2003 Planning Meeting

December 19, 2003

 

Panel Session

Chair: Diane Porter, NIOSH
Scribe: Marisa Oge

Joel Bender
GM
Peg Seminario,
AFL-CIO
Ann Brockhaus,
Organization Resources Counselors, Inc.
Scott Schneider,
Laborers' Union
Karen Cambell,
AAOHN
Frank Mier,
UAW

Summary of Panelist Reports and Presentations

Joel Bender, Ph.D., M.D., Corporate Medical Director, General Motors Corporation

In 2002, General Motors spent an estimated $4.5 billion in healthcare costs. As the largest non-governmental healthcare payer in the U.S., GM has focused much of its attention on health prevention and promotion in the workplace as a means of controlling such costs. The GM prevention portfolio includes Integrated Occupational Health Services, Community Health Care Initiatives, and Wellness and Health Promotion. Since there are 9,000 GM workers with diabetes, and at least 66% significantly over the average weight mass, many GM intervention methods focus on controlling obesity and diabetes.
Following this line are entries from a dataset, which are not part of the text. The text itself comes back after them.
/-- The row of an instruction (the opcode table); none for a command or an event. -/
def row : Instr → Option Row
  | .lui _ _ => some ⟨0x0000007F, 0x00000037⟩
  | .auipc _ _ => some ⟨0x0000007F, 0x00000017⟩
  | .jal _ _ => some ⟨0x0000007F, 0x0000006F⟩
  | .jalr _ _ _ => some ⟨0x0000707F, 0x00000067⟩
  | .beq _ _ _ => some ⟨0x0000707F, 0x00000063⟩
  | .bne _ _ _ => some ⟨0x0000707F, 0x00001063⟩
  | .blt _ _ _ => some ⟨0x0000707F, 0x00004063⟩
  | .bge _ _ _ => some ⟨0x0000707F, 0x00005063⟩
  | .bltu _ _ _ => some ⟨0x0000707F, 0x00006063⟩
  | .bgeu _ _ _ => some ⟨0x0000707F, 0x00007063⟩
  | .lb _ _ _ => some ⟨0x0000707F, 0x00000003⟩
  | .lh _ _ _ => some ⟨0x0000707F, 0x00001003⟩
  | .lw _ _ _ => some ⟨0x0000707F, 0x00002003⟩
  | .ld _ _ _ => some ⟨0x0000707F, 0x00003003⟩
  | .lbu _ _ _ => some ⟨0x0000707F, 0x00004003⟩
  | .lhu _ _ _ => some ⟨0x0000707F, 0x00005003⟩
  | .lwu _ _ _ => some ⟨0x0000707F, 0x00006003⟩
  | .sb _ _ _ => some ⟨0x0000707F, 0x00000023⟩
  | .sh _ _ _ => some ⟨0x0000707F, 0x00001023⟩
  | .sw _ _ _ => some ⟨0x0000707F, 0x00002023⟩
  | .sd _ _ _ => some ⟨0x0000707F, 0x00003023⟩
  | .addi _ _ _ => some ⟨0x0000707F, 0x00000013⟩
  | .slti _ _ _ => some ⟨0x0000707F, 0x00002013⟩
  | .sltiu _ _ _ => some ⟨0x0000707F, 0x00003013⟩
  | .xori _ _ _ => some ⟨0x0000707F, 0x00004013⟩
  | .ori _ _ _ => some ⟨0x0000707F, 0x00006013⟩
  | .andi _ _ _ => some ⟨0x0000707F, 0x00007013⟩
  | .slli _ _ _ => some ⟨0xFC00707F, 0x00001013⟩
  | .srli _ _ _ => some ⟨0xFC00707F, 0x00005013⟩
  | .srai _ _ _ => some ⟨0xFC00707F, 0x40005013⟩
  | .add _ _ _ => some ⟨0xFE00707F, 0x00000033⟩
  | .sub _ _ _ => some ⟨0xFE00707F, 0x40000033⟩
  | .sll _ _ _ => some ⟨0xFE00707F, 0x00001033⟩
  | .slt _ _ _ => some ⟨0xFE00707F, 0x00002033⟩
  | .sltu _ _ _ => some ⟨0xFE00707F, 0x00003033⟩
  | .xor _ _ _ => some ⟨0xFE00707F, 0x00004033⟩
  | .srl _ _ _ => some ⟨0xFE00707F, 0x00005033⟩
  | .sra _ _ _ => some ⟨0xFE00707F, 0x40005033⟩
  | .or _ _ _ => some ⟨0xFE00707F, 0x00006033⟩
  | .and _ _ _ => some ⟨0xFE00707F, 0x00007033⟩
  | .addiw _ _ _ => some ⟨0x0000707F, 0x0000001B⟩
  | .slliw _ _ _ => some ⟨0xFE00707F, 0x0000101B⟩
  | .srliw _ _ _ => some ⟨0xFE00707F, 0x0000501B⟩
  | .sraiw _ _ _ => some ⟨0xFE00707F, 0x4000501B⟩
  | .addw _ _ _ => some ⟨0xFE00707F, 0x0000003B⟩
  | .subw _ _ _ => some ⟨0xFE00707F, 0x4000003B⟩
  | .sllw _ _ _ => some ⟨0xFE00707F, 0x0000103B⟩
  | .srlw _ _ _ => some ⟨0xFE00707F, 0x0000503B⟩
  | .sraw _ _ _ => some ⟨0xFE00707F, 0x4000503B⟩
  | .fence _ _ _ _ _ => some ⟨0x0000707F, 0x0000000F⟩
  | .mul _ _ _ => some ⟨0xFE00707F, 0x02000033⟩
  | .mulh _ _ _ => some ⟨0xFE00707F, 0x02001033⟩
  | .mulhsu _ _ _ => some ⟨0xFE00707F, 0x02002033⟩
  | .mulhu _ _ _ => some ⟨0xFE00707F, 0x02003033⟩
  | .div _ _ _ => some ⟨0xFE00707F, 0x02004033⟩
  | .divu _ _ _ => some ⟨0xFE00707F, 0x02005033⟩
  | .rem _ _ _ => some ⟨0xFE00707F, 0x02006033⟩
  | .remu _ _ _ => some ⟨0xFE00707F, 0x02007033⟩
  | .mulw _ _ _ => some ⟨0xFE00707F, 0x0200003B⟩
  | .divw _ _ _ => some ⟨0xFE00707F, 0x0200403B⟩
  | .divuw _ _ _ => some ⟨0xFE00707F, 0x0200503B⟩
  | .remw _ _ _ => some ⟨0xFE00707F, 0x0200603B⟩
  | .remuw _ _ _ => some ⟨0xFE00707F, 0x0200703B⟩
  | .amoswapW _ _ _ _ _ => some ⟨0xF800707F, 0x0800202F⟩
  | .amoaddW _ _ _ _ _ => some ⟨0xF800707F, 0x0000202F⟩
  | .amoxorW _ _ _ _ _ => some ⟨0xF800707F, 0x2000202F⟩
  | .amoandW _ _ _ _ _ => some ⟨0xF800707F, 0x6000202F⟩
  | .amoorW _ _ _ _ _ => some ⟨0xF800707F, 0x4000202F⟩
  | .amominW _ _ _ _ _ => some ⟨0xF800707F, 0x8000202F⟩
  | .amomaxW _ _ _ _ _ => some ⟨0xF800707F, 0xA000202F⟩
  | .amominuW _ _ _ _ _ => some ⟨0xF800707F, 0xC000202F⟩
  | .amomaxuW _ _ _ _ _ => some ⟨0xF800707F, 0xE000202F⟩
  | .amoswapD _ _ _ _ _ => some ⟨0xF800707F, 0x0800302F⟩
  | .amoaddD _ _ _ _ _ => some ⟨0xF800707F, 0x0000302F⟩
  | .amoxorD _ _ _ _ _ => some ⟨0xF800707F, 0x2000302F⟩
  | .amoandD _ _ _ _ _ => some ⟨0xF800707F, 0x6000302F⟩
  | .amoorD _ _ _ _ _ => some ⟨0xF800707F, 0x4000302F⟩
  | .amominD _ _ _ _ _ => some ⟨0xF800707F, 0x8000302F⟩
  | .amomaxD _ _ _ _ _ => some ⟨0xF800707F, 0xA000302F⟩
  | .amominuD _ _ _ _ _ => some ⟨0xF800707F, 0xC000302F⟩
  | .amomaxuD _ _ _ _ _ => some ⟨0xF800707F, 0xE000302F⟩
  | .csrrw _ _ _ => some ⟨0x0000707F, 0x00001073⟩
  | .csrrs _ _ _ => some ⟨0x0000707F, 0x00002073⟩
  | .csrrc _ _ _ => some ⟨0x0000707F, 0x00003073⟩
  | .csrrwi _ _ _ => some ⟨0x0000707F, 0x00005073⟩
  | .csrrsi _ _ _ => some ⟨0x0000707F, 0x00006073⟩
  | .csrrci _ _ _ => some ⟨0x0000707F, 0x00007073⟩
  | .vadd _ _ _ _ _ _ => some ⟨0xF000007F, 0x00000057⟩
  | .vsub _ _ _ _ _ _ => some ⟨0xF000007F, 0x10000057⟩
  | .vmul _ _ _ _ _ _ => some ⟨0xF000007F, 0x20000057⟩
  | .vdiv _ _ _ _ _ _ => some ⟨0xF000007F, 0x30000057⟩
  | .vmin _ _ _ _ _ _ => some ⟨0xF000007F, 0x40000057⟩
  | .vmax _ _ _ _ _ _ => some ⟨0xF000007F, 0x50000057⟩
  | .vabs _ _ _ _ _ => some ⟨0xF1F0007F, 0x60000057⟩
  | .vneg _ _ _ _ _ => some ⟨0xF1F0007F, 0x70000057⟩
  | .vsqrt _ _ _ _ _ => some ⟨0xF1F0007F, 0x80000057⟩
  | .vrecip _ _ _ _ _ => some ⟨0xF1F0007F, 0x90000057⟩
  | .vrsqrt _ _ _ _ _ => some ⟨0xF1F0007F, 0xA0000057⟩
  | .vexp2 _ _ _ _ _ => some ⟨0xF1F0007F, 0xB0000057⟩
  | .vlog2 _ _ _ _ _ => some ⟨0xF1F0007F, 0xC0000057⟩
  | .vadds _ _ _ _ _ _ => some ⟨0xF000007F, 0xD0000057⟩
  | .vsubs _ _ _ _ _ _ => some ⟨0xF000007F, 0xE0000057⟩
  | .vmulh _ _ _ _ _ _ => some ⟨0xF000007F, 0xF0000057⟩
  | .vand _ _ _ _ _ => some ⟨0xF000707F, 0x00000077⟩
  | .vor _ _ _ _ _ => some ⟨0xF000707F, 0x00001077⟩
  | .vxor _ _ _ _ _ => some ⟨0xF000707F, 0x00002077⟩
  | .vsll _ _ _ _ _ _ => some ⟨0xF000007F, 0x10000077⟩
  | .vsrl _ _ _ _ _ _ => some ⟨0xF000007F, 0x20000077⟩
  | .vsra _ _ _ _ _ _ => some ⟨0xF000007F, 0x30000077⟩
  | .vcmpeq _ _ _ _ _ => some ⟨0xF0000FFF, 0x40000077⟩
  | .vcmplt _ _ _ _ _ => some ⟨0xF0000FFF, 0x400000F7⟩
  | .vcmple _ _ _ _ _ => some ⟨0xF0000FFF, 0x40000177⟩
  | .vsel _ _ _ _ _ _ => some ⟨0xF000007F, 0x50000077⟩
  | .vperm _ _ _ _ _ _ => some ⟨0xF000007F, 0x60000077⟩
  | .vslide _ _ _ _ _ _ => some ⟨0xF000007F, 0x70000077⟩
  | .vbcast _ _ _ _ _ => some ⟨0xF1F0007F, 0x80000077⟩
  | .vmvx _ _ _ _ _ => some ⟨0xF200007F, 0x90000077⟩
  | .vid _ _ _ _ => some ⟨0xF1FF807F, 0xA0000077⟩
  | .vredsum _ _ _ _ _ => some ⟨0xF1F0007F, 0xB0000077⟩
  | .vredmax _ _ _ _ _ => some ⟨0xF1F0007F, 0xB0100077⟩
  | .vredmin _ _ _ _ _ => some ⟨0xF1F0007F, 0xB0200077⟩
  | .vdot _ _ _ _ _ _ => some ⟨0xF000007F, 0xC0000077⟩
  | .vcvt _ _ _ _ _ => some ⟨0xF100707F, 0xD0000077⟩
  | .vretag _ _ _ _ => some ⟨0xF300707F, 0xD0001077⟩
  | .vtag _ _ _ => some ⟨0xF3F0707F, 0xD0002077⟩
  | .vqnt _ _ _ _ => some ⟨0xF300707F, 0xD0003077⟩
  | .vdeq _ _ _ _ => some ⟨0xF300707F, 0xD0004077⟩
  | .vmvv _ _ _ _ => some ⟨0xF1F0707F, 0xE0000077⟩
  | .vsetm _ _ _ => some ⟨0xF3F00FFF, 0xF0000077⟩
  | .vgetm _ _ _ => some ⟨0xF3FF807F, 0xF0100077⟩
  | .vfma _ _ _ _ _ _ => some ⟨0x0000007F, 0x00000043⟩
  | .vfms _ _ _ _ _ _ => some ⟨0x0000007F, 0x00000047⟩
  | .vfnma _ _ _ _ _ _ => some ⟨0x0000007F, 0x0000004B⟩
  | .vfnms _ _ _ _ _ _ => some ⟨0x0000007F, 0x0000004F⟩
  | .vle _ _ _ _ => some ⟨0xE000007F, 0x00000007⟩
  | .vse _ _ _ _ => some ⟨0xE000007F, 0x00000027⟩
  | .vlds _ _ _ _ _ => some ⟨0xFC00007F, 0x20000007⟩
  | .vsds _ _ _ _ _ => some ⟨0xFC00007F, 0x20000027⟩
  | .vlx _ _ _ _ _ => some ⟨0xFC00007F, 0x40000007⟩
  | .vsx _ _ _ _ _ => some ⟨0xFC00007F, 0x40000027⟩
  | .rep _ _ _ _ => some ⟨0x0E00707F, 0x0000700B⟩
  | .qpush _ _ _ => some ⟨0xFC007FFF, 0x0000000B⟩
  | .qput _ _ => some ⟨0xFE007FFF, 0x0400000B⟩
  | .qpop _ _ => some ⟨0xFE0FF07F, 0x0800000B⟩
  | .recv _ _ => some ⟨0xFE0FF07F, 0x0000100B⟩
  | .peek _ _ => some ⟨0xFE0FF07F, 0x0200100B⟩
  | .wait _ _ => some ⟨0xFFF0707F, 0x0400100B⟩
  | .qmake _ _ _ => some ⟨0xFE00707F, 0x0600100B⟩
  | .qdrop _ => some ⟨0xFFFFF07F, 0x0800100B⟩
  | .send _ _ => some ⟨0xFE007FFF, 0x0000200B⟩
  | .rput _ _ _ => some ⟨0xFE00707F, 0x0200200B⟩
  | .slook _ _ => some ⟨0xFFF0707F, 0x0000300B⟩
  | .sinst _ _ => some ⟨0xFE007FFF, 0x0200300B⟩
  | .sinv _ => some ⟨0xFFF07FFF, 0x0400300B⟩
  | .sclean _ => some ⟨0xFFF07FFF, 0x0600300B⟩
  | .mtcfg _ _ _ => some ⟨0xFE00707F, 0x0000400B⟩
  | .mtpack _ _ _ => some ⟨0xFDF0707F, 0x0400400B⟩
  | .phaseC _ => some ⟨0xFFCFFFFF, 0x0000002B⟩
  | .phaseO _ => some ⟨0xFFCFFFFF, 0x0200002B⟩
  | .phaseCo _ => some ⟨0xFFCFFFFF, 0x0400002B⟩
  | .sync _ => some ⟨0xFFFFF07F, 0x0600002B⟩
  | .hred _ _ _ => some ⟨0xFF80707F, 0x0800002B⟩
  | .emit _ _ => some ⟨0xFE007FFF, 0x0A00002B⟩
  | .acq _ _ => some ⟨0xFFF0707F, 0x0000502B⟩
  | .acqTry _ _ => some ⟨0xFFF0707F, 0x0200502B⟩
  | .rel _ => some ⟨0xFFF07FFF, 0x0400502B⟩
  | .claim _ => some ⟨0xFFF07FFF, 0x0600502B⟩
  | .ldS _ _ _ _ => some ⟨0x0000707F, 0x0000102B⟩
  | .lwS _ _ _ _ => some ⟨0x0000707F, 0x0000202B⟩
  | .sdS _ _ _ _ => some ⟨0x0000707F, 0x0000302B⟩
  | .swS _ _ _ _ => some ⟨0x0000707F, 0x0000402B⟩
  | .offer _ _ _ _ _ _ => some ⟨0x0600407F, 0x0000005B⟩
  | .cread _ _ _ _ _ => some ⟨0xFE00407F, 0x0200005B⟩
  | .cwait _ _ _ _ _ => some ⟨0xFE00407F, 0x0400005B⟩
  | .cretire _ _ _ _ => some ⟨0xFE004FFF, 0x0600005B⟩
  | .scall _ => some ⟨0xFFF07FFF, 0x0200007B⟩
  | .mprobe _ _ => some ⟨0xFFF0707F, 0x0400007B⟩
  | .mhint _ _ => some ⟨0xFE007FFF, 0x0600007B⟩
  | .launch _ _ => some ⟨0xFFF0707F, 0x0000107B⟩
  | .frec _ _ _ => some ⟨0xFE00707F, 0x0200107B⟩
  | .monenter _ => some ⟨0xFFF07FFF, 0x0000207B⟩
  | .monkey _ _ => some ⟨0xFE007FFF, 0x0400207B⟩
  | .monseal _ _ => some ⟨0xFE007FFF, 0x0600207B⟩
  | .ecall => some ⟨0xFFFFFFFF, 0x00000073⟩
  | .ebreak => some ⟨0xFFFFFFFF, 0x00100073⟩
  | .fenceI => some ⟨0xFFFFFFFF, 0x0000100F⟩
  | .sret => some ⟨0xFFFFFFFF, 0x10200073⟩
  | .mret => some ⟨0xFFFFFFFF, 0x30200073⟩
  | .wfi => some ⟨0xFFFFFFFF, 0x10500073⟩
  | .taskDone => some ⟨0xFFFFFFFF, 0x0C00002B⟩
  | .upret => some ⟨0xFFFFFFFF, 0x0000007B⟩
  | .monleave => some ⟨0xFFFFFFFF, 0x0200207B⟩
  | _ => none
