/-- Check 4 as a test. -/
theorem State.wrong_iff (r : VReg) : (s.fmtTrap && srcs.any (fun x => x.reg == r && (match x.as_ with
    | some t => (s.hart.readV r).tag != t && (s.hart.readV r).tag != .raw
    | none => false))) = true ↔ s.WrongFormat srcs r := by
  rw [Bool.and_eq_true, any_typed_iff]
  simp only [State.fmtTrap, State.WrongFormat, Bool.and_eq_true, bne_iff_ne]

/-- Check 5 as a test. -/
theorem State.broken_iff (r : VReg) : srcs.any (fun x => x.reg == r && (match x.as_ with
    | some t => chkBad (s.hart.readV r) t
    | none => false)) = true ↔ s.BrokenBlock srcs r :=
  any_typed_iff srcs r _

/-- Check 3 picks the lowest source read early. -/
theorem State.vearly_eq : s.vearly srcs = (lowestReg (fun r => s.scbCheck && s.hart.early r) (srcs.map Src.reg)).map
    (fun r => (25, BitVec.ofNat 64 r.toNat)) :=
  lowestReg_gated ..

/-- Check 4 picks the lowest source of another format. -/
theorem State.vformat_eq : s.vformat srcs = (lowestReg (fun r => s.fmtTrap && srcs.any (fun x => x.reg == r && (match x.as_ with
    | some t => (s.hart.readV r).tag != t && (s.hart.readV r).tag != .raw
    | none => false))) (srcs.map Src.reg)).map (fun r => (24, BitVec.ofNat 64 (r.toNat + (s.hart.readV r).tag.bits.toNat * 256))) :=
  lowestReg_gated ..

/-- Check 5 picks the lowest source that holds a broken block. -/
theorem State.vchk_eq : s.vchk srcs = (lowestReg (fun r => srcs.any (fun x => x.reg == r && (match x.as_ with
    | some t => chkBad (s.hart.readV r) t
    | none => false))) (srcs.map Src.reg)).map (fun r => (34, BitVec.ofNat 64 r.toNat)) :=
  rfl

end

section
variable {s : State} {named : List VReg} {srcs : List Src} {r : VReg}

/-- The checks in their order (R106). -/
theorem State.vcheck_eq : s.vcheck named srcs = (s.vheld named).or ((s.vearly srcs).or ((s.vformat srcs).or (s.vchk srcs))) := by
  unfold State.vcheck
  cases s.vheld named <;> cases s.vearly srcs <;> cases s.vformat srcs <;> rfl

/-- A register that is not held stops the checks at the second. -/
theorem State.vcheck_unheld (low : Lowest s.NotHeld named r) : s.vcheck named srcs = some (26, BitVec.ofNat 64 r.toNat) := by
  rw [State.vcheck_eq, State.vheld, lowestReg_of_lowest s.unheld_iff low, Option.map_some, Option.some_or]

/-- Operands that pass the checks pass the second and the third. -/
theorem State.vcheck_none_first (pass : s.vcheck named srcs = none) : s.vheld named = none ∧ s.vearly srcs = none := by
  rw [State.vcheck_eq, Option.or_eq_none_iff, Option.or_eq_none_iff] at pass
  obtain ⟨held, ready, -⟩ := pass
  exact ⟨held, ready⟩

variable (held : ∀ q ∈ named, ¬ s.NotHeld q)
include held

/-- Check 2 passes where every register named is held. -/
theorem State.vheld_none : s.vheld named = none := by
  rw [State.vheld, lowestReg_of_none s.unheld_iff held, Option.map_none]

/-- A source read early stops them at the third. -/
theorem State.vcheck_early (low : Lowest s.ReadEarly (srcs.map Src.reg) r) :
    s.vcheck named srcs = some (25, BitVec.ofNat 64 r.toNat) := by
  rw [State.vcheck_eq, State.vheld_none held, State.vearly_eq, lowestReg_of_lowest s.early_iff low, Option.none_or, Option.map_some,
    Option.some_or]

variable (ready : ∀ q ∈ srcs.map Src.reg, ¬ s.ReadEarly q)
include ready

/-- Where no source is read early, the formats and the blocks decide. -/
theorem State.vcheck_ready : s.vcheck named srcs = (s.vformat srcs).or (s.vchk srcs) := by
  rw [State.vcheck_eq, State.vheld_none held, State.vearly_eq, lowestReg_of_none s.early_iff ready, Option.map_none, Option.none_or,
    Option.none_or]

/-- A source of another format stops them at the fourth. -/
theorem State.vcheck_wrong (low : Lowest (s.WrongFormat srcs) (srcs.map Src.reg) r) :
    s.vcheck named srcs = some (24, BitVec.ofNat 64 (r.toNat + (s.hart.readV r).tag.bits.toNat * 256)) := by
  rw [State.vcheck_ready held ready, State.vformat_eq, lowestReg_of_lowest (s.wrong_iff srcs) low, Option.map_some, Option.some_or]

/-- A broken block, where no source has another format, stops them at the fifth. -/
theorem State.vcheck_broken (right : ∀ q ∈ srcs.map Src.reg, ¬ s.WrongFormat srcs q)
    (low : Lowest (s.BrokenBlock srcs) (srcs.map Src.reg) r) : s.vcheck named srcs = some (34, BitVec.ofNat 64 r.toNat) := by
  rw [State.vcheck_ready held ready, State.vformat_eq, lowestReg_of_none (s.wrong_iff srcs) right, State.vchk_eq,
    lowestReg_of_lowest (s.broken_iff srcs) low, Option.map_none, Option.none_or, Option.map_some]

end

/-! ### The shapes of vector instructions -/

section
variable {s : State} {c : Nat} {v : Word} {ty : ETy} {vd a b : VReg} {rs named : List VReg} {srcs : List Src} (m : Bool) (w : BitVec 2)

/-- A vector instruction takes the cause that its checks give. -/
theorem State.vector_traps (fails : s.vcheck named srcs = some (c, v)) (k : State → State) :
    s.vector named srcs w k = .next (s.trap c v) := by
  rw [State.vector, fails]
  rfl

/-- The element-wise instructions. -/
theorem State.laneOp_traps (fails : s.vcheck (s.rot vd :: rs.map s.rot) (sourcesAs s ty rs) = some (c, v)) (lat : Nat)
    (f : List Nat → Nat × Fl) : s.laneOp ty vd rs m w lat f = .next (s.trap c v) := by
  have sources : (rs.map s.rot).map (fun r => (⟨r, some (etyTag ty)⟩ : Src)) = sourcesAs s ty rs := List.map_map
  unfold State.laneOp
  exact State.vector_traps w (sources ▸ fails) _

/-- The instructions on Bits(). -/
theorem State.bitsOp_traps (fails : s.vcheck (s.rot vd :: rs.map s.rot) ((rs.map s.rot).map (fun r => ⟨r, none⟩)) = some (c, v))
    (f : List VBits → VBits) (tag : List Tag → Tag) : s.bitsOp vd rs m w f tag = .next (s.trap c v) := by
  unfold State.bitsOp
  exact State.vector_traps w fails _

/-- `vsel`. -/
theorem execVsel_traps (fails : s.vcheck [s.rot vd, s.rot a, s.rot b] (sourcesAs s ty [a, b]) = some (c, v)) :
    execVsel ty vd a b m w s = .next (s.trap c v) := by
  unfold execVsel State.moveOp
  exact State.vector_traps w fails _

/-- The reductions. -/
theorem State.reduceOp_traps (fails : s.vcheck [s.rot vd, s.rot a] (sourcesAs s ty [a]) = some (c, v)) (ident : Nat)
    (node : Nat → Nat → Nat × Fl) : s.reduceOp ty vd a m w ident node = .next (s.trap c v) := by
  unfold State.reduceOp
  exact State.vector_traps w fails _

/-- `vdot`. -/
theorem execVdot_traps (fails : s.vcheck [s.rot vd, s.rot a, s.rot b] (sourcesAs s ty [a, b]) = some (c, v)) :
    execVdot ty vd a b m w s = .next (s.trap c v) := by
  unfold execVdot
  exact State.vector_traps w fails _

/-- The compares. -/
theorem State.compareOp_traps (fails : s.vcheck [s.rot a, s.rot b] (sourcesAs s ty [a, b]) = some (c, v)) (quiet : Bool) (f : Int → Bool) :
    s.compareOp ty a b m w quiet f = .next (s.trap c v) := by
  unfold State.compareOp
  exact State.vector_traps w fails _

/-- `vretag`. -/
theorem execVretag_traps (fails : s.vcheck [s.rot vd, s.rot a] [⟨s.rot a, none⟩] = some (c, v)) (tg : Tag) :
    execVretag vd a tg w s = .next (s.trap c v) := by
  unfold execVretag
  exact State.vector_traps w fails _

/-- `vtag`. -/
theorem execVtag_traps (fails : s.vcheck [s.rot a] [⟨s.rot a, none⟩] = some (c, v)) (rd : Reg) :
    execVtag rd a w s = .next (s.trap c v) := by
  unfold execVtag
  exact State.vector_traps w fails _

end

end Sys2Proof.Machine

namespace Sys2Proof.Proofs
open Sys2Proof Sys2Proof.Machine Sys2Proof.Safety

/-- Settles O36: each of these instructions takes the cause that `State.vcheck` of the registers it names and of its sources gives,
which is that of the first check that fails, for the lowest register that fails it. -/
theorem vectorChecksTrap : Obligations.VectorChecksTrap := by
  intro s ty vd a b c rd m w tg i named srcs d ra rb listed unheld early wrong broken lowest regs r
  have traps {cause : Nat} {v : Word} (fails : s.vcheck named srcs = some (cause, v)) : Traps i s cause v := by
    simp only [List.mem_cons, Prod.mk.injEq, List.not_mem_nil, or_false] at listed
    rcases listed with ⟨rfl, rfl, rfl⟩ | ⟨rfl, rfl, rfl⟩ | ⟨rfl, rfl, rfl⟩ | ⟨rfl, rfl, rfl⟩ | ⟨rfl, rfl, rfl⟩ | ⟨rfl, rfl, rfl⟩ |
      ⟨rfl, rfl, rfl⟩ | ⟨rfl, rfl, rfl⟩ | ⟨rfl, rfl, rfl⟩ | ⟨rfl, rfl, rfl⟩
    · exact State.laneOp_traps (rs := [a, b]) m w fails (addLat ty) _
    · exact State.laneOp_traps (rs := [a]) m w fails _ _
    · exact State.laneOp_traps (rs := [a, b, c]) false w fails _ _
    · exact State.bitsOp_traps (rs := [a, b]) m w fails _ _
    · exact execVsel_traps m w fails
    · exact State.reduceOp_traps m w fails _ _
    · exact execVdot_traps m w fails
    · exact State.compareOp_traps m w fails true (fun c => c == 0)
    · exact execVretag_traps w fails tg
    · exact execVtag_traps w fails rd
  exact ⟨fun low => traps (State.vcheck_unheld low), fun held low => traps (State.vcheck_early held low),
    fun held ready low => traps (State.vcheck_wrong held ready low),
    fun held ready right low => traps (State.vcheck_broken held ready right low)⟩

end Sys2Proof.Proofs
end

section
/-! SUPPORT and settles O34. The reductions and `vdot` (R120 to R122): what a tree combines, and the values it gives. -/

namespace Sys2Proof.Machine
open Sys2Proof.Safety

/-! ### The tree (R120) -/

/-- Two neighbours of a level are combined. -/
theorem treeLevel_pair (f : Nat → Nat → Nat × Fl) (a b : Nat) (l : List Nat) :
    treeLevel f (a :: b :: l) = ((f a b).1 :: (treeLevel f l).1, (f a b).2 ||| (treeLevel f l).2) := rfl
The GM programs focus on educating, preventing and screening for diabetes; improving the quality of care in the community; engaging primary care physicians and driving towards best practices; and improving the health and wellbeing of the GM family through the program LifeSteps. LifeSteps is the largest non-government employee wellness program in the nation and seeks to modify lifestyles, improve overall health knowledge, and help identify controllable health risks. These programs have had a direct positive impact on the health and wellness of GM employees and have also shown the return on investment.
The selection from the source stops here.